Support Questions

Find answers, ask questions, and share your expertise
Announcements
Celebrating as our community reaches 100,000 members! Thank you!

Is it possible to export avro files from Hadoop to Teradata with Sqoop? And if ‘yes’, how?

avatar
New Contributor

Hi.

I’m asking this way because we imported data from Teradata to HDFS with Sqoop. I found many examples in the internet how to do it. It works an everything seems to be ok. I used the –as-avrodatafile command and also know where to find the .avsc file.

But now I am trying to export the same data back to my Teradata Table. I found many examples how to use the export in Sqoop to export .csv files. I was successful in exporting these files to teradata. But I couldn’t find anywhere how you can do it if you have avro files.
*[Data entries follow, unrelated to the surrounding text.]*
-- ==== Sys2Proof/Laws/Arith.lean ====
section
/-! SUPPORT. What the closed-form arithmetic of `Machine/Arith.lean` computes: bounds and residues, one lemma per
function, so that later proofs never unfold them. -/

namespace Sys2Proof.Machine

-- One theorem at a time: a thread for each kernel evaluation below would need too much memory.
set_option Elab.async false

/-- L is odd, so it is prime to R. -/
theorem coprime_R_L : Nat.Coprime R L := by decide +kernel

theorem L_pos : 0 < L := by decide +kernel

theorem L_lt_R : L < R := by decide +kernel

theorem R_pos : 0 < R := by decide +kernel

theorem L_odd : L % 2 = 1 := by decide +kernel

/-- The constant of R182's formula is -inv(L) mod R. -/
theorem L_mul_negInvR : R ∣ L * K.negInvR + 1 := Nat.dvd_of_mod_eq_zero (by decide +kernel)

theorem rr_lt : K.rr < L := Nat.mod_lt _ L_pos

theorem inv2_lt : K.inv2 < L := by decide +kernel

theorem halfBound_lt : K.halfBound < L := by decide +kernel

theorem minusOne_lt : K.minusOne < L := by decide +kernel

theorem montOne_lt : K.montOne < L := Nat.mod_lt _ L_pos

theorem sqrtM1_lt : K.sqrtM1 < L := by
  unfold K.sqrtM1; split <;> decide +kernel

theorem halfBound_double : 2 * K.halfBound + 1 = L := by decide +kernel

/-- R in the spelling of BitVec's lemmas. -/
theorem R_eq : R = 2 ^ 260 := by decide +kernel

theorem addF_lt {a b : Nat} : addF a b < R := by
  have h : (a + b) % R < R := Nat.mod_lt _ R_pos
  simp only [addF]; split <;> omega

/-- ADD on canonical operands is addition modulo L (`41_linear.md` R140, R153). -/
theorem addF_canonical {a b : Nat} (ha : a < L) (hb : b < L) : addF a b = (a + b) % L := by
  have h2 : 2 * L < R := by decide +kernel
  have hm : (a + b) % R = a + b := Nat.mod_eq_of_lt (by omega)
  simp only [addF, hm]
  split
  · rename_i h
    rw [Nat.mod_eq_sub_mod h, Nat.mod_eq_of_lt (by omega)]
  · exact (Nat.mod_eq_of_lt (by omega)).symm

theorem subF_lt {a b : Nat} (ha : a < R) : subF a b < R := by
  simp only [subF]; split
  · omega
  · exact Nat.mod_lt _ R_pos

/-- SUB on canonical operands is subtraction modulo L (`41_linear.md` R141, R153). -/
theorem subF_canonical {a b : Nat} (ha : a < L) (hb : b < L) : subF a b = (a + (L - b)) % L := by
  have hL := L_lt_R
  simp only [subF]
  split
  · rename_i h
    rw [show a + (L - b) = (a - b) + L by omega, Nat.add_mod_right, Nat.mod_eq_of_lt (by omega)]
  · rw [show a + L + R - b = (a + (L - b)) + R by omega, Nat.add_mod_right, Nat.mod_eq_of_lt (by omega),
      Nat.mod_eq_of_lt (by omega)]

theorem negF_lt {a : Nat} : negF a < R := subF_lt R_pos

theorem negF_of_le {a : Nat} (h0 : 0 < a) (h : a ≤ L) : negF a = L - a := by
  have hL := L_lt_R
  simp only [negF, subF]
  rw [if_neg (by omega), show 0 + L + R - a = (L - a) + R by omega, Nat.add_mod_right, Nat.mod_eq_of_lt (by omega)]

@[simp] theorem negF_zero : negF 0 = 0 := by decide +kernel

theorem negF_of_gt {a : Nat} (h : L < a) (ha : a < R) : negF a = R + L - a := by
  simp only [negF, subF]
  rw [if_neg (by omega), show 0 + L + R - a = R + L - a by omega, Nat.mod_eq_of_lt (by omega)]

theorem negF_canonical {a : Nat} (ha : a < L) : negF a < L := by
  rcases Nat.eq_zero_or_pos a with h | h
  · subst h; rw [negF_zero]; exact L_pos
  · rw [negF_of_le h ha.le]; omega

theorem montN_lt (T : Nat) : montN T < R := Nat.mod_lt _ R_pos

/-- N makes T + N * L divisible by R (`42_multiplicative.md` R182). -/
theorem R_dvd_montSum (T : Nat) : R ∣ T + montN T * L := by
  have h1 : T + montN T * L ≡ T + T * K.negInvR * L [MOD R] :=
    Nat.ModEq.add_left _ ((Nat.mod_modEq _ _).mul_right _)
  have h2 : R ∣ T + T * K.negInvR * L := by
    have : T + T * K.negInvR * L = T * (L * K.negInvR + 1) := by ring
    rw [this]; exact Dvd.dvd.mul_left L_mul_negInvR T
  exact (Nat.modEq_zero_iff_dvd).1 (h1.trans ((Nat.modEq_zero_iff_dvd).2 h2))

theorem montU_mul_R (T : Nat) : montU T * R = T + montN T * L := Nat.div_mul_cancel (R_dvd_montSum T)

/-- MRED removes one factor R: MRED(T) * R ≡ T (mod L) (`42_multiplicative.md` R182). -/
theorem mred_mul_R (T : Nat) : mred T * R ≡ T [MOD L] := by
  have hu : montU T * R ≡ T [MOD L] := by
    rw [montU_mul_R]
    exact (Nat.ModEq.refl T).add (Nat.modEq_zero_iff_dvd.2 (Dvd.intro_left (montN T) rfl))
  simp only [mred]
  split
  · rename_i h
    have : (montU T - L) + L = montU T := by omega
    have h2 : montU T - L ≡ montU T [MOD L] := by
      conv_rhs => rw [← this]
      exact (Nat.add_modEq_right).symm
    exact (h2.mul_right R).trans hu
  · exact hu

theorem mred_lt_R {T : Nat} (h : T < R * R) : mred T < R := by
  have h1 := montU_mul_R T
  have h2 : montN T * L < R * L := Nat.mul_lt_mul_of_pos_right (montN_lt T) L_pos
  have h3 : montU T < R + L := by
    by_contra hc
    have : (R + L) * R ≤ montU T * R := Nat.mul_le_mul_right _ (by omega)
    have e : (R + L) * R = R * R + R * L := by ring
    omega
  have h4 := L_lt_R
  simp only [mred]; split <;> omega

theorem mred_lt_L {T : Nat} (h : T < L * R) : mred T < L := by
  have h1 := montU_mul_R T
  have h2 : montN T * L < R * L := Nat.mul_lt_mul_of_pos_right (montN_lt T) L_pos
  have h3 : montU T < L + L := by
    by_contra hc
    have : (L + L) * R ≤ montU T * R := Nat.mul_le_mul_right _ (by omega)
    have e : (L + L) * R = L * R + R * L := by ring
    omega
  simp only [mred]; split <;> omega

/-- A canonical value is determined by what it is after one multiplication by R. -/
theorem eq_of_mul_R_modEq {a b : Nat} (ha : a < L) (hb : b < L) (h : a * R ≡ b * R [MOD L]) : a = b := by
  have := Nat.ModEq.cancel_right_of_coprime (coprime_R_L.symm) h
  exact Nat.ModEq.eq_of_lt_of_lt this ha hb

theorem mul_lt_LR {a b : Nat} (ha : a < R) (hb : b < L) : a * b < L * R := by
  rw [Nat.mul_comm L R]
  exact Nat.mul_lt_mul_of_lt_of_le ha hb.le L_pos

theorem mul_lt_RR {a b : Nat} (ha : a < R) (hb : b < R) : a * b < R * R :=
  Nat.mul_lt_mul_of_lt_of_le ha hb.le R_pos

theorem mulF_lt {a b : Nat} (ha : a < R) (hb : b < R) : mulF a b < L :=
  mred_lt_L (mul_lt_LR (mred_lt_R (mul_lt_RR ha hb)) rr_lt)

/-- TOMONT's closed form: MRED(a * RR) = a * R mod L (`42_multiplicative.md` R187). -/
theorem mred_mul_rr {a : Nat} (ha : a < R) : mred (a * K.rr) = a * R % L := by
  refine eq_of_mul_R_modEq (mred_lt_L (mul_lt_LR ha rr_lt)) (Nat.mod_lt _ L_pos) ?_
  have h1 := mred_mul_R (a * K.rr)
  have h2 : a * K.rr ≡ a * (R * R) [MOD L] := Nat.ModEq.mul_left _ (Nat.mod_modEq _ _)
  have h3 : a * R % L * R ≡ a * R * R [MOD L] := (Nat.mod_modEq _ _).mul_right _
  rw [show a * (R * R) = a * R * R by ring] at h2
  exact (h1.trans h2).trans h3.symm

/-- MUL's closed form: MULF(a, b) = a * b mod L for all 260-bit operands (`42_multiplicative.md` R183, R190). -/
theorem mulF_eq {a b : Nat} (ha : a < R) (hb : b < R) : mulF a b = a * b % L := by
  have h1 : mred (a * b) < R := mred_lt_R (mul_lt_RR ha hb)
  rw [mulF, mred_mul_rr h1]
  exact (mred_mul_R (a * b))

/-- FROMMONT's closed form: MRED(a) is canonical for a 260-bit a (`42_multiplicative.md` R188). -/
theorem mred_lt_of_lt_R {a : Nat} (ha : a < R) : mred a < L := by
  refine mred_lt_L ?_
  calc a < R := ha
    _ ≤ L * R := Nat.le_mul_of_pos_left _ L_pos

theorem halfF_eq {a : Nat} (ha : a < R) : halfF a = a * K.inv2 % L :=
  mulF_eq ha (inv2_lt.trans L_lt_R)

/-- R189's loop computes res * base^e modulo m (`42_multiplicative.md` R189). -/
theorem powLoop_modEq (m : Nat) : ∀ (fuel res base e : Nat), e < 2 ^ fuel →
    powLoop m fuel res base e ≡ res * base ^ e [MOD m]
  | 0, res, base, e, h => by
    have : e = 0 := by simpa using h
    subst this; simp only [powLoop, pow_zero, mul_one]; exact Nat.ModEq.refl _
  | fuel + 1, res, base, e, h => by
    simp only [powLoop]
    split
    · rename_i h0; subst h0; simp only [pow_zero, mul_one]; exact Nat.ModEq.refl _
    · have hlt : e / 2 < 2 ^ fuel := by
        rw [pow_succ] at h; omega
      refine (powLoop_modEq m fuel _ _ _ hlt).trans ?_
      have hb : (base * base % m) ^ (e / 2) ≡ base ^ (2 * (e / 2)) [MOD m] := by
        have : base ^ (2 * (e / 2)) = (base * base) ^ (e / 2) := by rw [pow_mul, pow_two]
        rw [this]; exact (Nat.mod_modEq _ _).pow _
      split
      · rename_i h1
        have he : base ^ e = base * base ^ (2 * (e / 2)) := by
          conv_lhs => rw [show e = 2 * (e / 2) + 1 by omega, pow_succ, Nat.mul_comm]
        rw [he, ← Nat.mul_assoc]
        exact (Nat.mod_modEq _ _).mul hb
      · rename_i h1
        have he : base ^ e = base ^ (2 * (e / 2)) := by
          conv_lhs => rw [show e = 2 * (e / 2) by omega]
        rw [he]
        exact hb.mul_left _

theorem powLoop_lt {m : Nat} (hm : 0 < m) : ∀ (fuel res base e : Nat), res < m → powLoop m fuel res base e < m
  | 0, _, _, _, h => h
  | fuel + 1, res, base, e, h => by
    simp only [powLoop]
    split
    · exact h
    · refine powLoop_lt hm fuel _ _ _ ?_
      split
      · exact Nat.mod_lt _ hm
      · exact h

theorem one_lt_L : 1 < L := by decide +kernel

theorem powF_lt (a e : Nat) : powF a e < L := powLoop_lt L_pos _ _ _ _ one_lt_L

/-- POW's closed form: a^e mod L for every 260-bit exponent, so 1 for e = 0 (`42_multiplicative.md` R189). -/
theorem powF_eq {e : Nat} (he : e < R) (a : Nat) : powF a e = a ^ e % L := by
  have h := powLoop_modEq L 260 1 a e (R_eq ▸ he)
  rw [Nat.one_mul] at h
  have h2 : powF a e % L = a ^ e % L := h
  rwa [Nat.mod_eq_of_lt (powF_lt a e)] at h2

end Sys2Proof.Machine
end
Can anyone give me some help, for example a link to a tutorial or a code example?

1 ACCEPTED SOLUTION

avatar
Master Mentor

Interesting question, I should try it out. That said if you can't figure out on your own or won't get other responses, then try creating a hive schema on top of your avro files, then run the following statement in hive to create a new table in orc or text format from your original avro table. Then you should be able to find examples of exporting with sqoop from orc or text

create table newtable as select * from avrotable
--sample avro backed hive table

CREATE DATABASE DEMO;
USE DEMO;
CREATE EXTERNAL TABLE mailinglist
  COMMENT "just drop the schema right into the HQL"
  ROW FORMAT SERDE
  'org.apache.hadoop.hive.serde2.avro.AvroSerDe'
  STORED AS INPUTFORMAT
  'org.apache.hadoop.hive.ql.io.avro.AvroContainerInputFormat'
  OUTPUTFORMAT
  'org.apache.hadoop.hive.ql.io.avro.AvroContainerOutputFormat'
  LOCATION '/tmp/rdbms'
  TBLPROPERTIES (
    'avro.schema.literal'='{
      "type": "record",
      "name": "mailinglist",
      "namespace": "any.data",
      "fields": [
        {
          "name": "id",
          "type": [
            "null",
            "int"
          ]
        },
        {
          "name": "first_name",
          "type": [
            "null",
            "string"
          ]
        },
        {
          "name": "last_name",
          "type": [
            "null",
            "string"
          ]
        },
        {
          "name": "email",
          "type": [
            "null",
            "string"
          ]
        },
        {
          "name": "gender",
          "type": [
            "null",
            "string"
          ]
        }
      ]
    }');

View solution in original post

2 REPLIES 2

avatar
Master Mentor

Interesting question, I should try it out. That said if you can't figure out on your own or won't get other responses, then try creating a hive schema on top of your avro files, then run the following statement in hive to create a new table in orc or text format from your original avro table. Then you should be able to find examples of exporting with sqoop from orc or text

create table newtable as select * from avrotable
--sample avro backed hive table

CREATE DATABASE DEMO;
USE DEMO;
CREATE EXTERNAL TABLE mailinglist
  COMMENT "just drop the schema right into the HQL"
  ROW FORMAT SERDE
  'org.apache.hadoop.hive.serde2.avro.AvroSerDe'
  STORED AS INPUTFORMAT
  'org.apache.hadoop.hive.ql.io.avro.AvroContainerInputFormat'
  OUTPUTFORMAT
  'org.apache.hadoop.hive.ql.io.avro.AvroContainerOutputFormat'
  LOCATION '/tmp/rdbms'
  TBLPROPERTIES (
    'avro.schema.literal'='{
      "type": "record",
      "name": "mailinglist",
      "namespace": "any.data",
      "fields": [
        {
          "name": "id",
          "type": [
            "null",
            "int"
          ]
        },
        {
          "name": "first_name",
          "type": [
            "null",
            "string"
          ]
        },
        {
          "name": "last_name",
          "type": [
            "null",
            "string"
          ]
        },
        {
          "name": "email",
          "type": [
            "null",
            "string"
          ]
        },
        {
          "name": "gender",
          "type": [
            "null",
            "string"
          ]
        }
      ]
    }');

avatar
New Contributor

Thank you Artem!

I think it is a good idea to do it this way, if there is no other possibility. We use the avro files as backup before we update the data on Teradata. If we just need some information, we can do it with the hive schema on top of the avro files.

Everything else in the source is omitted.